People who need to understand the detail are making e.g. streetlamps or warehouse lighting that must last 25 years plus, on for maybe 12 hours/day on average in the northern latitudes, where I live. Cree e.g. provide copious data for professional engineers to deeply understand, run the LEDs at their most efficient current level (lumens/watt), understand how the silicone domes can degrade due to environmental contamination, even incorrect choice of e.g. o-ring seals than can outgass degrading chemicals, this is more and more a precisely understood engineering subject, and the likes of Cree etc. are continuing to refine their products for their real markets, which is not us.

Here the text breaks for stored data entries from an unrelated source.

theorem responsesDue_latchStep {s : State} (p : Nat) (l : Latches) (hb : s.busy = false) :
    responsesDue (latchStep p l s) = responsesDue s + 1 := by
  simp [responsesDue, hb]

/-- Along a step the account grows exactly with a word taken (30_encoding.md R65). -/
theorem step_responsesDue {s t : State} (h : step s = .next t) :
    responsesDue t = responsesDue s + (if (takenWord s).isSome then 1 else 0) := by
  cases step_cases h with
  | accepted b rest i l ready presented _ _ =>
    rw [takenWord_presented ready presented]
    exact responsesDue_latchStep (s := { s with hostIn := rest }) _ l ((cmdReady_iff s).1 ready).1
  | done rest k l busy _ _ _ =>
    rw [takenWord_busy busy]
    exact responsesDue_sinkDone (s := { s with sinkIn := rest }) k _ busy
  | err rest k l busy _ _ _ =>
    rw [takenWord_busy busy]
    exact responsesDue_raiseSinkFault (s := { s with sinkIn := rest }) k _ busy
  | waited rest busy _ => rw [takenWord_busy busy]; rfl
  | paused rest _ hosted => rw [takenWord_paused hosted]; rfl
  | still hstill =>
    have hnone : takenWord s = none := by
      obtain ⟨hb, -⟩ | ⟨-, hh | hf⟩ := hstill
      · exact takenWord_busy hb
      · exact takenWord_nil hh
      · exact takenWord_faulted hf
    rw [hnone]; rfl

-- THE CODES

/-- With the invariant a step sends nothing, OK with the position and no fault, or a sink fault with its index
(30_encoding.md R65). -/
theorem step_response_coded {s t : State} (hinv : EngineInv s) (h : step s = .next t) :
    t.responses = s.responses ∨ (t.responses = s.responses ++ [respOk t.pos] ∧ t.fault = .none) ∨
      ∃ k : Fin 6, t.responses = s.responses ++ [respSinkFault k] ∧ t.fault = .sinkFault k := by
  cases step_cases h with
  | done rest k l busy _ _ _ =>
    obtain ⟨-, -, hf⟩ := hinv.busyOutstanding busy
    by_cases hk : k.val = 5
    · exact .inr (.inl ⟨by simp [sinkDone_responses, hk], by simpa using hf⟩)
    · exact .inl (by simp [sinkDone_responses, hk])
  | err rest k l _ _ _ _ => exact .inr (.inr ⟨k, rfl, rfl⟩)
  | accepted | waited | paused | still => exact .inl rfl

/-- With the invariant every response sent has one of the two codes. -/
theorem respStatus_of_engineInv {s : State} {r : RespWord} (h : EngineInv s) (hr : r ∈ s.responses) :
    respStatus r = 0b00#2 ∨ respStatus r = 0b10#2 := by
  cases hf : s.fault with
  | none => exact .inl ((responsesMatch_of_fault_none hf).1 h.responsesMatch r hr)
  | sinkFault k =>
    obtain ⟨before, hall, hok⟩ := (responsesMatch_of_sinkFault hf).1 h.responsesMatch
    rw [hall] at hr
    obtain hbefore | rfl := List.mem_append.1 hr |>.imp_right List.mem_singleton.1
    · exact .inl (hok r hbefore)
    · exact .inr (respSinkFault_fields k).1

Worry more about our over-driven turbo etc. modes, where heat and current density kills.We are usually pushing these things way beyond datasheet parameters.

Except for things like the MF01, where the extravagant use of e.g. 18 decent LEDs to kick out e.g. 10,000 lumens i.e. 555 per LED is very modest indeed. This is one of the last “mega torches” that I would have any concern about over-stressing the LEDs, assuming good thermal protection, which by reports it seems to have, maybe even over-cautious.

10 minutes in turbo getting the torch roasting hot (who knows what LED junction temperatures, upper limit is melting point of solder, where the none-lead stuff is better) might be equivalent to decades in moonlight.

Interesting to discuss, academically, but of no practical relevance, IMHO.